_How to complete this task_. Every line in the entries that holds "doorOwns" should be identified and copied.

Top of Exercise input

-- ==== Sys2Proof/Machine/Loads.lean ====
section
/-! DEFINITION. Load switch channels: commands, inrush, trips and retries, clamp buckets, off-state check, pulsing, gating,
packets, watchdog and fail-safe states (R329 to R358). -/

namespace Sys2Proof.Machine

/-- Change a load channel. -/
def State.modLsw (c : Fin 24) (f : Lsw → Lsw) (s : State) : State := { s with lsw := upd s.lsw c f }

/-- Change counts, bucket and instants of a load channel. -/
def State.modLswx (c : Fin 24) (f : LswAux → LswAux) (s : State) : State := { s with lswx := upd s.lswx c f }

/-- Every load channel, in order. -/
def allLsw : List (Fin 24) := List.finRange 24

/-! ## Ownership (R333) -/

/-- The channel is the lock solenoid or the chime of a portal in use (R333, Table 11-8). -/
def State.doorOwns (s : State) (c : Fin 24) : Bool :=
  (List.finRange 8).any (fun p =>
    let w := s.cfg.assign0[p]
    fld w 0 4 ≠ 15 && (fld w 22 5 = c.val || fld w 27 5 = c.val))

/-- The owner of a channel (R333). -/
def State.lswOwner (s : State) (c : Fin 24) : Writer :=
  if s.mc.mode = .service then .host
  else if s.doorOwns c then .doorCycle
  else if bit s.cfg.lswHost c.val then .host
  else .program

/-! ## The output of a channel (R336, R338, R339, R342, R344, R346, R349, R351) -/

/-- Load type profiles: duration in ms and multiple in 1/8 (Table 13-2). -/
def State.inrush (s : State) (c : Fin 24) : List (Nat × Nat) :=
  let cust (k : Nat) : List (Nat × Nat) :=
    let w (i : Nat) : Word := s.cfg.cust[(Fin.ofNat 6 (3 * k + i))]
    ([w 0, w 1, w 2].map (fun x => (fld x 16 16, fld x 0 8))).takeWhile (fun e => e.1 ≠ 0)
  match s.cf (.lsw c) 0x048 16 3 with
  | 0 => [(10, 48), (30, 24), (60, 12)]
  | 1 => [(2, 32), (8, 12)]
  | 2 => [(50, 32), (150, 16), (300, 12)]
  | 3 => [(500, 16), (1500, 10)]
  | 4 => [(20, 16), (80, 10)]
  | 5 => [(20, 24), (10, 12)]
  | 6 => cust 0
  | _ => cust 1

/-- End instants of the segments of a window that starts at `t`. -/
def segEnds : Nat → List (Nat × Nat) → List (Nat × Nat)
  | _, [] => []
  | t, (d, m) :: l => (t + ms d, m) :: segEnds (t + ms d) l

/-- The state and duty in force for a channel on the Switch die, before anything holds it off (Table 13-5, R353). -/
def State.lswState (s : State) (c : Fin 24) : Nat × Nat :=
  let x := s.lsw[c]
  if s.lswg.clkFailed then (x.fs, x.fsDuty)
  else match s.lswg.wdt with
    | .disarmed => (0, 0)
    | .running | .hold => (x.got, x.gotDuty)
    | .failWdt | .failCmd => (x.fs, x.fsDuty)

/-- A Switch die whose LSW clock has failed no longer answers on its link, nor does a Guard that has halted (R320, R353). -/
def State.mute (s : State) (d : Fin 8) : Bool := (d = 5 && s.lswg.clkFailed) || (d = 1 && s.grd.halted)

/-- What holds a channel off whatever its state. -/
def State.lswHeld (s : State) (c : Fin 24) : Bool :=
  let x := s.lsw[c]
  s.lswg.uv || bit x.flags 1 || bit x.flags 2 || x.gated || x.pause.isSome || x.hot || x.due || !s.domOn 7

/-- Output for a state and a duty: a duty of 0 is off, of 1,023 on (R344). -/
def outOf (st duty : Nat) : Nat := if st = 2 then (if duty = 0 then 0 else if duty = 1023 then 1 else 2) else if st = 1 then 1 else 0

/-- The limit in force in mA: M × I_LIM in a segment of the window, I_LIM after it, up to the ceiling of Table 13-1 (R330, R335). -/
def State.limitNow (s : State) (c : Fin 24) : Nat :=
  let i := s.cf (.lsw c) 0x048 0 16
  let done := (s.inrush c).length - s.lsw[c].segs.length
  match s.lsw[c].segs, (s.inrush c).drop done with
  | _ :: _, e :: _ => min (e.2 * i / 8) (if c.val < 16 then 20000 else 50000)
  | _, _ => min i (if c.val < 16 then 20000 else 50000)

/-- I_SC in mA (R330, R337). -/
def State.iSc (s : State) (c : Fin 24) : Nat := min (2 * s.limitNow c) (if c.val < 16 then 25000 else 60000)

/-- Period of a generator in LSW clocks (R344). -/
def lswPeriod (freq : Nat) : Nat := (64000000 + freq) / (2 * max 1 freq)

/-- Period of a generator in counts; on the watchdog RC a free value whose frequency lies within 10 % of it (R344, R353; log 2). -/
def State.genPeriod (s : State) (freq : Nat) : Nat :=
  let p := 5 * lswPeriod freq
  let least := ceilDiv (10 * p) 11
  max 5 (if s.lswg.clkFailed then least + Config.free 44 freq % (10 * p / 9 - least + 1) else p)

/-- The AUTO channels of equal FREQ that pulse with a duty from 1 to 1,022, ascending (R345). -/
def State.autoGroup (s : State) (freq : Nat) : List (Fin 24) :=
  fins 24 (fun c => s.lsw[c].out = 2 && s.lswx[c].freq = freq && s.lswx[c].auto)

/-- The phase a pulsing channel takes at its next period start, with the duty it takes there (R344, R345, R357). -/
def State.phaseDue (s : State) (c : Fin 24) : Nat :=
  if s.cf (.lsw c) 0x050 12 1 = 1 then
    let t := s.modLsw c (fun x => { x with out := outOf 2 (s.lswState c).2 })
    let g := (t.modLswx c (fun x => { x with freq := s.cf (.lsw c) 0x050 16 16, auto := true })).autoGroup (s.cf (.lsw c) 0x050 16 16)
    if c ∈ g then g.idxOf c * 1024 / max 1 g.length else 0
  else s.cf (.lsw c) 0x050 0 10

/-- A channel takes its committed FREQ and AUTO and its phase at a period start (R344, R345, R357). -/
def State.takePhase (c : Fin 24) (s : State) : State :=
  (s.modLswx c (fun x => { x with freq := s.cf (.lsw c) 0x050 16 16, auto := decide (s.cf (.lsw c) 0x050 12 1 = 1) })).modLsw c
    (fun x => { x with phase := s.phaseDue c })

/-- The next period start of a channel: the first instant of its new phase not before the running period is over, so a period
before a changed phase is lengthened (R344, R345). Where the one reference of equal FREQ lies, no rule says: a free value (log 2);
the first period starts at the first such instant after the generator's start (DESIGN CHOICE, log 79). -/
def State.nextPeriod (s : State) (c : Fin 24) : Nat :=
  let f := s.cf (.lsw c) 0x050 16 16
  let p := s.genPeriod f
  let past := match s.lswx[c].perAt with | some a => a + s.genPeriod s.lswx[c].freq | none => s.lswx[c].genAt
  let r := Config.free 43 f + (freeRound 40 (p * s.phaseDue c : Nat) 1024).toNat
  past + (r % p + p - past % p) % p

/-- A channel conducts at instant `t`: a pulsing one for the first DUTY / 1,023 of each period. One that begins after the next start is
over has the committed FREQ and the new DUTY (R344, R345). -/
def State.conducts (s : State) (c : Fin 24) (t : Nat) : Bool :=
  s.lsw[c].out = 1 || (s.lsw[c].out = 2 && match s.lswx[c].perAt with
    | some a =>
      let b := s.nextPeriod c
      let q := s.genPeriod (s.cf (.lsw c) 0x050 16 16)
      decide (a ≤ t) && (if t < b then decide ((t - a) * 1023 < s.lsw[c].duty * s.genPeriod s.lswx[c].freq)
        else decide ((t - b) % q * 1023 < (s.lswState c).2 * q))
    | none => false)
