/-- A write of XCVR.MODE (R400): a transceiver that drives nothing holds the frame of an attempt under way in the FIFO, unless it is to be
removed, and one in STANDBY receives nothing more. -/
def State.canXcvr (n : Fin 4) (w : Word) (s : State) : State :=
  let s1 := s.setCom (.can n) 0x050 (w &&& 3)
  let s2 := if s1.xcvr n = 0 then s1
    else match s1.can[n].fifo with
    | f :: l =>
      let c := s1.can[n]
      if !c.txActive then s1
      else
        let s3 := s1.modCan n (fun c => { c with txActive := false, aborting := false, dropping := false })
        if !(c.aborting || c.dropping) then s3
        else
          let s4 := (s3.modCan n (fun c => { c with fifo := l })).stnUnsent f
          if c.aborting then s4.canFlag n 7 else s4
    | [] => s1
  (if s2.xcvr n = 2 then s2.modCan n (fun c => { c with rxActive := false }) else s2).canAfterRx n

/-! ## Transmission (R410, R411) and CTL -/

/-- The code with which a push is refused (R410). -/
def State.pushRefusal (s : State) (n : Fin 4) (w0 w1 : Word) : Option Nat :=
  let ns := s.stationsOn n
  if 32 - ns ≤ s.can[n].fifo.length then some 0x40
  else if (bit w1 10 && bit w1 4) || ((bit w1 4 || bit w1 5) && !s.canMode n 1) || (bit w1 5 && !bit w1 4)
      || (decide (0 < ns) && stationId w0) then some 0x41
  else none

/-- A frame enters the FIFO; W0 and W1 and as many bytes as the DLC gives are taken (R406). -/
def State.canQueue (n : Fin 4) (w0 w1 : Word) (data : List Byte) (stn : Option Nat) (s : State) : State :=
  let len := dlcLen (bit w1 4) (bit w1 10) (fld w1 0 4)
  let id := if bit w0 29 then fld w0 0 29 else fld w0 0 11
  let f : TxFrame := ⟨mkWord [(0, 29, id), (29, 1, fld w0 29 1)],
    mkWord [(0, 4, fld w1 0 4), (4, 1, fld w1 4 1), (5, 1, fld w1 5 1), (10, 1, fld w1 10 1), (16, 7, len)], padTo len data, stn⟩
  (s.modCan n (fun c => { c with fifo := c.fifo ++ [f] })).canAttempt n

/-- A push by host software or the program: the refusal code, or none and the frame queued. -/
def State.canPush (n : Fin 4) (w0 w1 : Word) (data : List Byte) (s : State) : Option Nat × State :=
  match s.pushRefusal n w0 w1 with
  | some 0x40 => (some 0x40, s.canFlag n 6)
  | some c => (some c, s)
  | none => (none, s.canQueue n w0 w1 data none)

/-- The frames of the FIFO but the head in an attempt are removed, or the head alone (R411). -/
def State.canAbort (n : Fin 4) (all : Bool) (s : State) : State :=
  let c := s.can[n]
  match c.fifo with
  | [] => s
  | f :: l =>
    if c.txActive then
      let s1 := if all then forAll l (fun g t => t.stnUnsent g) s else s
      s1.modCan n (fun c => { c with aborting := true, fifo := if all then [f] else c.fifo })
    else
      let gone := if all then f :: l else [f]
      ((forAll gone (fun g t => t.stnUnsent g) s).modCan n (fun c => { c with fifo := if all then [] else l })).canAttempt n

/-- A write of CTL (Table 15-5). A controller that listens only takes SEND_WUP and drives nothing (R413; DESIGN CHOICE, log 85). ABORT_HEAD, TX_FLUSH, RECOVER and SEND_WUP are not among what stays writable under LOCK
(R420). -/
def State.canCtl (n : Fin 4) (w : Word) (s : State) : State :=
  let p : PageId := .can n
  let c := s.can[n]
  match fld w 0 6 with
  | 1 =>
    let tx (k : Nat) : Word := s.com p (0x200 + 4 * k)
    let data := (List.range 16).flatMap (fun k => leBytes 4 (tx (8 + k)).toNat)
    match s.canPush n (tx 0) (tx 1) data with
    | (some code, t) => t.err p code 0 0x054
    | (none, t) => t
  | 2 => if c.window.isNone then s.err p 0x43 0 0x054 else s.modCan n (fun c => c.advance (s.canMode n 11))
  | 4 => s.canAbort n false
  | 8 => s.canAbort n true
  | 16 => if c.fc ≠ .busOff || c.recovering then s.err p 0x44 0 0x054 else s.modCan n (fun c => { c with recovering := true })
  | 32 =>
    if !(n.val < 2 && s.xcvr n = 0 && c.busIdle) then s.err p 0x45 0 0x054
    else if s.canMode n 4 then s else s.post (.canWup n.val)
  | _ => s.err p 0x42 0 0x054

/-- CTL bits that stay writable under LOCK (R420). -/
def canCtlFree (w : Word) : Bool := fld w 0 6 = 1 || fld w 0 6 = 2

/-- A write of CTL by host software. -/
def State.hostCan (n : Fin 4) (bits : Nat) (s : State) : State :=
  let w := BitVec.ofNat 32 bits
  s.gated (.can n) 0x054 w (canCtlFree w) (State.canCtl n w)

/-- PUSH (R410): the transmit window's frame. -/
def execPush (n : Fin 4) (s : State) : Host.Outcome State Fault Refusal := .next (s.hostCan n 1)

/-- POP (R408). -/
def execPop (n : Fin 4) (s : State) : Host.Outcome State Fault Refusal := .next (s.hostCan n 2)

/-- ABORT_HEAD (R411). -/
def execAbortHead (n : Fin 4) (s : State) : Host.Outcome State Fault Refusal := .next (s.hostCan n 4)

/-- TX_FLUSH (R411). -/
def execTxFlush (n : Fin 4) (s : State) : Host.Outcome State Fault Refusal := .next (s.hostCan n 8)

/-- RECOVER (R414). -/
def execRecover (n : Fin 4) (s : State) : Host.Outcome State Fault Refusal := .next (s.hostCan n 16)

/-- SEND_WUP (R400). -/
def execSendWup (n : Fin 4) (s : State) : Host.Outcome State Fault Refusal := .next (s.hostCan n 32)

/-- CAN_ENABLE (R417): a write of PG_CTL with EN that restates VIEW. -/
def execCanEnable (n : Fin 4) (on : Bool) (s : State) : Host.Outcome State Fault Refusal :=
  let g := s.pg (.can n)
  .next (s.gated (.can n) 0x00C (mkWord [(0, 1, b2n on), (4, 1, b2n g.view)]) (g.en = on) (State.canEnable n on))

end Sys2Proof.Machine
end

Bottom of Exercise input

_Task answer_.
def State.doorOwns (s : State) (c : Fin 24) : Bool :=
  else if s.doorOwns c then .doorCycle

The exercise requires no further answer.